Она глядит в темноту. На крыльце – темная, смутная тень.
Кто-то стучит?
Да, в дверь опять постучали. Настойчивей, громче.
На крыльце сгорбилась в ожидании маленькая фигурка с лицом, спрятанным под капюшоном. Она то и дело поглядывает наверх, на окно, где висит Лейда. Словно чувствует ее присутствие.
– Питер?
Голос женский, знакомый. Я тебя знаю.
– Я знаю, ты дома. Впусти меня, это я. Я вернулась.

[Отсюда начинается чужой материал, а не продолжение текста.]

-- ==== Sys2Proof/Machine/Dispatch.lean ====
section
/-! DEFINITION. One arm for each instruction: the call of its meaning. -/

namespace Sys2Proof.Machine

def exec (i : Instr) (s : State) : Host.Outcome State Fault Refusal :=
  match i with
  | .clockPulse => Sys2Proof.Machine.execClockPulse s
  | .setDir d => Sys2Proof.Machine.execSetDir d s
  | .writeBit b => Sys2Proof.Machine.execWriteBit b s
  | .readBit => Sys2Proof.Machine.execReadBit s
  | .transfer req wdata => Sys2Proof.Machine.execTransfer req wdata s
  | .transferRetry req wdata => Sys2Proof.Machine.execTransferRetry req wdata s
  | .readDp addr => Sys2Proof.Machine.execReadDp addr s
  | .writeDp addr value => Sys2Proof.Machine.execWriteDp addr value s
  | .readAp apaddr => Sys2Proof.Machine.execReadAp apaddr s
  | .writeAp apaddr value => Sys2Proof.Machine.execWriteAp apaddr value s
  | .sessionInit => Sys2Proof.Machine.execSessionInit s
  | .readWord addr => Sys2Proof.Machine.execReadWord addr s
  | .writeWord addr value => Sys2Proof.Machine.execWriteWord addr value s
  | .readByte addr => Sys2Proof.Machine.execReadByte addr s
  | .writeByte addr value => Sys2Proof.Machine.execWriteByte addr value s
  | .readBlock addr buf size => Sys2Proof.Machine.execReadBlock addr buf size s
  | .writeBlock addr buf size => Sys2Proof.Machine.execWriteBlock addr buf size s
  | .readMemory addr buf size => Sys2Proof.Machine.execReadMemory addr buf size s
  | .writeMemory addr buf size => Sys2Proof.Machine.execWriteMemory addr buf size s
  | .readCoreReg n => Sys2Proof.Machine.execReadCoreReg n s
  | .writeCoreReg n value => Sys2Proof.Machine.execWriteCoreReg n value s
  | .writeDebugState => Sys2Proof.Machine.execWriteDebugState s
  | .faInit base => Sys2Proof.Machine.execFaInit base s
  | .faUninit => Sys2Proof.Machine.execFaUninit s
  | .faProgramPage addr buf len => Sys2Proof.Machine.execFaProgramPage addr buf len s
  | .faEraseSector addr => Sys2Proof.Machine.execFaEraseSector addr s
  | .faEraseChip => Sys2Proof.Machine.execFaEraseChip s
  | .faVerify addr size crc => Sys2Proof.Machine.execFaVerify addr size crc s
  | .faSetRdp => Sys2Proof.Machine.execFaSetRdp s
  | .faSectorIsBoundary addr => Sys2Proof.Machine.execFaSectorIsBoundary addr s
  | .faSyscall entry a1 a2 a3 a4 => Sys2Proof.Machine.execFaSyscall entry a1 a2 a3 a4 s
  | .lcConnect => Sys2Proof.Machine.execLcConnect s
  | .lcPowerUp => Sys2Proof.Machine.execLcPowerUp s
  | .lcResetHalt => Sys2Proof.Machine.execLcResetHalt s
  | .lcResetRun => Sys2Proof.Machine.execLcResetRun s
  | .lcHalt => Sys2Proof.Machine.execLcHalt s
  | .lcRun => Sys2Proof.Machine.execLcRun s
  | .lcSoftResetHalt => Sys2Proof.Machine.execLcSoftResetHalt s
  | .reqDpWr0 => Sys2Proof.Machine.execReqDpWr0 s
  | .reqApWr0 => Sys2Proof.Machine.execReqApWr0 s
  | .reqDpRd0 => Sys2Proof.Machine.execReqDpRd0 s
  | .reqApRd0 => Sys2Proof.Machine.execReqApRd0 s
  | .reqDpWr4 => Sys2Proof.Machine.execReqDpWr4 s
  | .reqApWr4 => Sys2Proof.Machine.execReqApWr4 s
  | .reqDpRd4 => Sys2Proof.Machine.execReqDpRd4 s
  | .reqApRd4 => Sys2Proof.Machine.execReqApRd4 s
  | .reqDpWr8 => Sys2Proof.Machine.execReqDpWr8 s
  | .reqApWr8 => Sys2Proof.Machine.execReqApWr8 s
  | .reqDpRd8 => Sys2Proof.Machine.execReqDpRd8 s
  | .reqApRd8 => Sys2Proof.Machine.execReqApRd8 s
  | .reqDpWrC => Sys2Proof.Machine.execReqDpWrC s
  | .reqApWrC => Sys2Proof.Machine.execReqApWrC s
  | .reqDpRdC => Sys2Proof.Machine.execReqDpRdC s
  | .reqApRdC => Sys2Proof.Machine.execReqApRdC s
  | .ackOk => Sys2Proof.Machine.execAckOk s
  | .ackWait => Sys2Proof.Machine.execAckWait s
  | .ackFault => Sys2Proof.Machine.execAckFault s

end Sys2Proof.Machine
end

Уголком глаза, которого у нее нет, Лейда замечает, что в комнате кто-то есть. Это старуха, которую она видит всю свою жизнь. Призрак мерцает, но не произносит ни слова.

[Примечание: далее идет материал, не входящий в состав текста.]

-- ==== Sys2Proof/Machine/Step.lean ====
section
/-! DEFINITION. One step of OB-SWD: what the fetch finds, run (00_scope.md R11, R16). -/

namespace Sys2Proof.Machine

/-- One step: a hardware reset, a host action, a command, or one phase of a frame in progress. -/
def step (s : State) : Host.Outcome State Fault Refusal :=
  match fetch s with
  | .run i t => exec i t
  | .done o => o

/-- The state with a word of the opcode table stored where the next step fetches it (logs 1 and 2). -/
def State.withFetchWord (s : State) (nbits w : Nat) : State := placeCode (tableCode nbits w) s

end Sys2Proof.Machine
end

Снаружи беснуется ветер. Женщина на крыльце чертыхается. А потом Лейда слышит щелчок. Это отодвигается дверная щеколда. Дверь открывается с тихим скрипом.

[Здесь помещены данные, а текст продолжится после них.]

-- ==== Sys2Proof/Machine/Core.lean ====
section
/-! DEFINITION. The machine as the host's interface reads it. -/

def Sys2Proof.core : Host.Core :=
  { State := Sys2Proof.Machine.State, Fault := Sys2Proof.Machine.Fault, Refusal := Sys2Proof.Machine.Refusal,
    step := Sys2Proof.Machine.step, reset := Sys2Proof.Machine.State.reset }
end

Лейде хочется перепрыгнуть во что-то другое – в оконную раму, в морозные узоры на замерзшем стекле, – но теперь это уже невозможно. Чертов мерзавец. Даже если бы она могла стать чем угодно, рассуждает она, здесь все равно безопаснее.
Она по-прежнему чувствует мамин пульс внутри куска кожи. Призрак старухи тает, точно туман. Прячется под половицами.
– Не суетись, старая, – говорит женщина, проникшая в дом. – Это не твое дело.
Лейда слышит, как она шарит в темноте, замирает, прислушивается.
– Я чувствую, ты где-то здесь… Но где, где ты прячешься?
При звуках ее голоса Лейду бьет дрожь, словно бледный след мамы, оставшийся в куске кожи, сопротивляется незнакомке. Кто ты и что тебе нужно?
Лейда хочет, чтобы эта женщина ушла прочь. Она слышит, как замирают ее шаги, и вот снова звучат – и опять замирают. Так проходят минуты. Теперь незнакомка поднимается по лестнице.
Она не успевает добраться до спальни. Внизу громко хлопает дверь.
Папа!
– Питер, это ты? Слава богу, ты дома. Там такой холод. Я вошла, не дожидаясь тебя.
– Хильда? Ты меня напугала до полусмерти. Какого черта ты здесь забыла?
Лейда дрожит, у нее в голове полыхает огонь цвета вермильон.
– Я… вчера я видела тебя на рынке. Ты казался таким потерянным.
Папа не отвечает. Я слышу шаркающие шаги, и вот они оба заходят в спальню.
Папа, нет! Лейда вся напрягается на краю маминой кожи, бьется, как птица в силках, кричит сквозь темноту, но папа не слышит. Она беспомощно наблюдает, как женщина сбрасывает накидку, ее черные волосы рассыпаются по спине. Папины руки тянутся к ней, зарываются в сплетение черных кудрей.
Лейда корчится от досады, и шкура еле заметно вздрагивает. Я здесь, папа! Он вдруг замирает и оборачивается к окну.
Проследив за направлением его взгляда, Хильда спрашивает изменившимся голосом:
– Это ее шкура?
Он медленно кивает.
Хильда срывает шкуру с окна и сминает ее в руках.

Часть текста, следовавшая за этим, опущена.